The dimensions of the OLED and OPD design structure for both devices are illustrated in Figure 4A,B, which demonstrates that the area of the OLED in Device-1 was designed to be double the size of that in Device-2 in order to evaluate the effect of increasing the light source and decreasing the gap distance between the OLED and the OPDs. The radiant power of the light source was assumed, based on our previous red OLED devices (625 nm), to be 2.8 μW and 1.4 μW for Device-1 and Device-2, respectively. The simulation traced one million rays in each device.
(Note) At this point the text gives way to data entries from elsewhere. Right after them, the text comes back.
-- ==== Sys2Proof/Machine/LinCtl.lean ====
section
/-! DEFINITION. Machine/LinCtl.lean: the LIN controllers and the on-die transceivers of MB0–MB3 and LN0–LN3 (21_lin_wake.md). -/
namespace Sys2Proof.Machine

def linDefault (_ : Nat) : Lin := Lin.init
def State.lin (s : State) (n : Nat) : Lin := tabGet linDefault s.io.lin n
def State.setLin (s : State) (n : Nat) (x : Lin) : State := s.withIo { s.io with lin := tabPut linDefault n x s.io.lin }
def State.onLin (s : State) (n : Nat) (f : Lin → Lin) : State := s.setLin n (f (s.lin n))

def linUnit (n : Nat) : BitVec 16 := unitCode 0xD (8 + n)
def State.linEvt (s : State) (n b : Nat) : State := s.putBit (R.LIN_EVT n) b true

/-- LIN_CTL.MODE: 0 RESPONDER, 1 COMMANDER, 2 UART. -/
def State.linMode (s : State) (n : Nat) : Nat :=
  let m := s.fld (R.LIN_CTL n) F.LIN_CTL.MODE
  if m = 3 then 0 else m

/-- The controller is powered, in service and enabled. -/
def State.linUp (s : State) (n : Nat) : Bool := !s.sup.heelHeld && !s.isRetired (linUnit n) && s.bit (R.LIN_CTL n) 0

def xcvDefault (_ : Nat) : Xcv := Xcv.init
/-- Transceiver x: 0–3 MB0–MB3, 4–7 LN0–LN3. -/
def State.xcv (s : State) (x : Nat) : Xcv := tabGet xcvDefault s.io.xcv x
def State.setXcv (s : State) (x : Nat) (y : Xcv) : State := s.withIo { s.io with xcv := tabPut xcvDefault x y s.io.xcv }

/-- The controller hears and drives its line: the transceiver of LN0–LN3 is in NORMAL (R544). -/
def State.linOnBus (s : State) (n : Nat) : Bool := decide (4 ≤ n) || (s.xcv (4 + n)).st == 2

/-! ### Characters (R532, R533, R541) -/

/-- The majority of the samples 16·k + 7, 16·k + 8 and 16·k + 9; true is recessive. -/
def charBit (w : BitVec 192) (k : Nat) : Bool :=
  decide (2 ≤ (w.getLsbD (16 * k + 7)).toNat + (w.getLsbD (16 * k + 8)).toNat + (w.getLsbD (16 * k + 9)).toNat)

/-- A stop bit k is valid. -/
def stopOk (w : BitVec 192) (k : Nat) : Bool := charBit w k && w.getLsbD (16 * k + 9)

def charByte (w : BitVec 192) : Byte := BitVec.ofNat 8 (bitsWord8 (fun i => charBit w (i + 1)))
where
  /-- A byte with bit i set where p holds. -/
  bitsWord8 (p : Nat → Bool) : Nat := (List.range 8).foldl (fun x i => if p i then x + 2 ^ i else x) 0

/-- The exclusive or of the bits of a byte. -/
def byteParity (b : Byte) : Bool := (List.range 8).foldl (fun p i => p != b.getLsbD i) false

/-- The last stop sample of a character, which its framing and the next start hang on (R533, R534). -/
def lastStop (w : BitVec 192) (par : Nat) (stop2 : Bool) : Bool :=
  w.getLsbD (16 * ((if par == 1 || par == 2 then 10 else 9) + stop2.toNat) + 9)

/-- A character from its samples, with its FE and PE marks; none for a glitch. par: 0 or 3 none, 1 even, 2 odd. -/
def charOf (w : BitVec 192) (par : Nat) (stop2 : Bool) : Option (Byte × Bool × Bool) :=
  if charBit w 0 then none
  else
    let b := charByte w
    let hasPar := par == 1 || par == 2
    let k := if hasPar then 10 else 9
    let pe := hasPar && (charBit w 9 != (byteParity b != (par == 2)))
    some (b, !(stopOk w k && (!stop2 || stopOk w (k + 1))), pe)

/-! ### Frames (R535–R539) -/

/-- The protected identifier of an ID. -/
def linPid (id : Nat) : Byte :=
  let b (i : Nat) : Bool := id.testBit i
  BitVec.ofNat 8 (id % 64 + 64 * (b 0 ^^ b 1 ^^ b 2 ^^ b 4).toNat + 128 * (!(b 1 ^^ b 3 ^^ b 4 ^^ b 5)).toNat)

/-- The checksum: the sum with the carry added back in, inverted. -/
def linCsum (l : List Byte) : Byte :=
  ~~~(BitVec.ofNat 8 (l.foldl (fun x b => let y := x + b.toNat; if 255 < y then y - 255 else y) 0))

/-- The eight data bytes of an ID. -/
def State.linData (s : State) (n id : Nat) : List Byte := leBytes 4 (s.rd (R.LIN_DATA_LO n id)).toNat ++ leBytes 4 (s.rd (R.LIN_DATA_HI n id)).toNat

/-- LEN of an entry in force. -/
def linLen (w : W32) : Nat := Nat.min 8 (Nat.max 1 (fget w F.LIN_RESP.LEN))

/-- Add a queue element (R539); every SUBSCRIBE frame whose entry has PT set enters the pass-through queue (R542). -/
def State.linElem (s : State) (n : Nat) (e : LinElem) : State :=
  let s1 := if e.status = 0 then s.advSat (R.LIN_CNT n) F.LIN_CNT.OK 1 else (s.advSat (R.LIN_CNT n) F.LIN_CNT.ERR 1).linEvt n 3
  if (s.lin n).rq.length < 16 then (s1.onLin n (fun x => { x with rq := x.rq ++ [e] })).linEvt n 0
  else (s1.advSat (R.LIN_RQ_STAT n) F.LIN_RQ_STAT.LOST 1).linEvt n 1

def State.linPass (s : State) (n id : Nat) (data : List Byte) : State :=
  if (s.lin n).pass.length < 8 then s.onLin n (fun x => { x with pass := x.pass ++ [(id, data)] })
  else s.advSat (R.LIN_PT_STAT n) F.LIN_PT_STAT.LOST 1

/-- The frame in progress ends with a status. -/
def State.linEnd (s : State) (n status : Nat) : State :=
  match (s.lin n).frame with
  | none => s
  | some f =>
    let resp := f.phase == .response
    let data := if !resp then [] else if f.publish then f.data else f.data.take f.len
    let s1 := (s.onLin n (fun x => { x with frame := none })).linElem n ⟨f.pid, status, data, f.stamp⟩
    let id := f.pid.toNat % 64
    let s2 := if resp && f.publish && status == 0 then
        let t := s1.linEvt n 2
        if f.once then t.setFld (R.LIN_RESP n id) F.LIN_RESP.ACT 0 else t
      else s1
    if resp && !f.publish && f.pt then s2.linPass n id data else s2

/-- A frame whose break or header begins. -/
def linFrame (ph : LinPhase) (start stamp : Word) (div : Nat) : LinFrame :=
  { phase := ph, pid := 0, publish := false, len := 0, classic := false, pt := false, once := false, data := [], fe := false, start := start, stamp := stamp, div := div }

def State.linDiv (s : State) (n : Nat) : Nat := s.fld (R.LIN_BAUD n) F.LIN_BAUD.DIV

/-- LIN_HDR (R535): the PID is kept with the header to be sent. -/
def State.linHdr (s : State) (n id : Nat) : State :=
  if !s.linUp n || s.linMode n != 1 then s
  else if (s.lin n).frame.isSome then s.linEvt n 7
  else s.onLin n (fun x => { x with frame := some { linFrame .header s.heelDtb s.heelDtb (s.linDiv n) with pid := linPid id } })

/-- The line has been dominant for at least 11 bit times of DIV, a bit time being DIV cycles of 12.5 ns (R530, R536). -/
def State.breakSeen (s : State) (n : Nat) (start stamp : Word) : Bool := decide (55 * s.linDiv n ≤ 4 * (stamp.toNat - start.toNat))

/-- A commander's own break (R535): it starts once the bus has been quiet after a wake-up signal (R540), and lasts 13 + BRKLEN bit times, of which DTB ticks count the
whole ones. -/
def State.ownBreak (s : State) (n : Nat) (start stamp : Word) : Bool :=
  decide ((s.lin n).quiet.toNat ≤ start.toNat) &&
    decide (5 * s.linDiv n * (13 + s.fld (R.LIN_CTL n) F.LIN_CTL.BRKLEN) < 4 * (stamp.toNat - start.toNat + 1))

/-- Four bit times of the controller in DTB ticks (R530, R540). -/
def State.linQuiet (s : State) (n : Nat) (at_ : Word) : Word := at_ + BitVec.ofNat 64 (5 * s.linDiv n)

/-- A break (R536): a responder leaves the frame it follows; a commander's own break begins its header. A dominant phase within the 4 bit times after a wake-up signal
starts them again (R540). -/
def State.linBreak (s : State) (n : Nat) (start stamp : Word) : State :=
  let x := s.lin n
  let u := s.onLin n (fun y => { y with low := false, quiet := if start.toNat < y.quiet.toNat then s.linQuiet n stamp else y.quiet })
  let fresh (t : State) (pid : Byte) : State := t.onLin n (fun y => { y with frame := some { linFrame .break_ start stamp (s.linDiv n) with pid := pid } })
  if x.waking ∨ !s.breakSeen n start stamp then u
  else match s.linMode n, x.frame with
    | 0, some f => fresh (if f.phase = .response then u.linEnd n (if f.publish then 6 else if f.fe then 4 else 2) else u) 0
    | 0, none => fresh u 0
    | 1, some f => if f.phase = .header ∧ s.ownBreak n start stamp then fresh u f.pid else u
    | _, _ => u

/-- Bit times in DTB ticks, times four (R530). -/
def State.linBits4 (s : State) (n bits : Nat) : Nat := 5 * s.linDiv n * bits

/-- A commander's sync byte comes after its delimiter of 1 + DELIM bit times (R535): the time from at_ holds so many more bit times and the byte's nine. -/
def State.ownSync (s : State) (n : Nat) (at_ : Word) (more : Nat) : Bool :=
  decide (s.linBits4 n (1 + s.fld (R.LIN_CTL n) F.LIN_CTL.DELIM + 9 + more) ≤ 4 * (s.heelDtb.toNat - at_.toNat + 1))

/-- The sync byte's start bit began 154 samples before its last stop sample, which is now. -/
def State.syncStart (s : State) (n : Nat) : Word := s.heelDtb - BitVec.ofNat 64 (s.linBits4 n 154 / 64)

/-- A character while a frame is followed. cyc is the time from the falling edge of its start bit to that of its bit 7, in body-reference cycles. A commander that has
not seen its own break takes its header from the sync byte on (R538). -/
def State.linChar (s : State) (n : Nat) (b : Byte) (fe : Bool) (cyc : Nat) : State :=
  match (s.lin n).frame with
  | none => s
  | some f =>
    let put (t : State) (g : LinFrame) : State := t.onLin n (fun x => { x with frame := some g })
    let brk := 13 + s.fld (R.LIN_CTL n) F.LIN_CTL.BRKLEN
    match f.phase with
    | .header => if !fe && b = 0x55 && s.ownSync n f.start brk then put s { f with phase := .sync, div := s.linDiv n, start := s.syncStart n, stamp := s.syncStart n } else s
    | .break_ =>
      let div := s.linDiv n
      let resp := s.linMode n == 0
      let md := cyc / 8
      let near := decide (85 * div ≤ 100 * md) && decide (100 * md ≤ 115 * div)
      let t := if resp then s.setFld (R.LIN_STAT n) F.LIN_STAT.MDIV (Nat.min md 0xFFFF) else s
      if !resp && !s.ownSync n f.stamp 0 then s
      else if fe then t.linEnd n 4
      else if b ≠ 0x55 || (resp && !near) then t.linEnd n 7
      else put t { f with phase := .sync, div := if resp && s.bit (R.LIN_CTL n) 3 then md else div }
    | .sync =>
      let t := put s { f with phase := .pid, pid := b }
      if fe then t.linEnd n 4 else t
    | .response => if f.publish || decide (f.len < f.data.length) then s else put s { f with data := f.data ++ [b], fe := f.fe || fe }
    | _ => s

/-- The PID's action (R537). -/
def State.linAct (s : State) (n : Nat) : State :=
  match (s.lin n).frame with
  | none => s
  | some f =>
    if f.phase ≠ .pid then s
    else
      let id := f.pid.toNat % 64
      if f.pid ≠ linPid id then s.linEnd n 5
      else
        let w := s.rd (R.LIN_RESP n id)
        let act := fget w F.LIN_RESP.ACT
        if act = 0 ∨ act = 3 then s.onLin n (fun x => { x with frame := none })
        else
          let g := { f with
            phase := .response, publish := act == 1, len := linLen w, classic := w.getLsbD 2 || id == 60 || id == 61
            pt := w.getLsbD 3, once := w.getLsbD 8, data := if act = 1 then (s.linData n id).take (linLen w) else [] }
          s.onLin n (fun x => { x with frame := some g })

/-- The checksum that a response must carry (R537). -/
def LinFrame.csum (f : LinFrame) (data : List Byte) : Byte := linCsum (if f.classic then data else f.pid :: data)

/-- A response ends (R537–R539). bit: a publisher read back another bit than it sent, as it does over a transceiver that is off. -/
def State.linRespEnd (s : State) (n : Nat) (bit : Bool) : State :=
  match (s.lin n).frame with
  | none => s
  | some f =>
    if f.phase ≠ .response then s
    else if f.publish then s.linEnd n (if bit || !s.linOnBus n then 6 else 0)
    else if f.fe then s.linEnd n 4
    else if f.data.length = f.len + 1 then s.linEnd n (if f.data.drop f.len = [f.csum (f.data.take f.len)] then 0 else 3)
    else s

/-- TFRAME_MAX in DTB ticks, times four (R538): a bit time is div cycles of 12.5 ns. -/
def tframe4 (f : LinFrame) : Nat := 7 * f.div * (34 + 10 * (f.len + 1))

/-- TFRAME_MAX passes (R538). -/
def State.linTimeout (s : State) (n : Nat) : State :=
  match (s.lin n).frame with
  | none => s
  | some f =>
    if f.phase ≠ .response ∨ f.publish ∨ 4 * (s.heelDtb.toNat - f.start.toNat) < tframe4 f then s
    else s.linEnd n (if f.data = [] then 1 else 2)

/-- LIN_WUTX (R540): SEND is ignored while a frame is in progress, and outside the LIN modes. -/
def State.linWake (s : State) (n : Nat) : State :=
  if !s.linUp n || s.linMode n == 2 || (s.lin n).waking then s
  else if (s.lin n).frame.isSome then s.linEvt n 7
  else (s.onLin n (fun x => { x with waking := true, wakeAt := s.tb.body })).putBit (R.LIN_WUTX n) 0 true

/-- The signal has lasted DUR × 50 µs, DUR from 5 to 100 (R540). -/
def State.linWakeOver (s : State) (n : Nat) : Bool :=
  decide ((s.lin n).wakeAt + 5000 * Nat.max 5 (Nat.min 100 (s.fld (R.LIN_WUTX n) F.LIN_WUTX.DUR)) ≤ s.tb.body)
The simulation results, shown in Figure 4C,D, show the irradiance on the OPD area, where the maximum estimated irradiance for Device-1 was 9.8 × 10−10 W/mm2 and for Device-2 was 3.7 × 10−10 W/mm2. While the simulation presented an unequal irradiance distribution due to the spline effect of the ray simulation, we assumed the maximum irradiance was distributed equally. Therefore, the total received power of Device-1 and Device-2 was 15.6 × 10−9 W and 5.9 × 10−9 W, respectively. To put that into perspective, 0.55% of light rays reflected on the OPD of Device-1, while Device-2 received 0.42% of the light rays on the OPD. In these simulation results, when the gap between the OLED and the OPDs was decreased from 2 mm in Device-2 to 1.62 mm in Device-1, the total power increased to more than double, which means that the amplitude of the PPG in Device-1 was expected to be bigger than the amplitude in Device-2.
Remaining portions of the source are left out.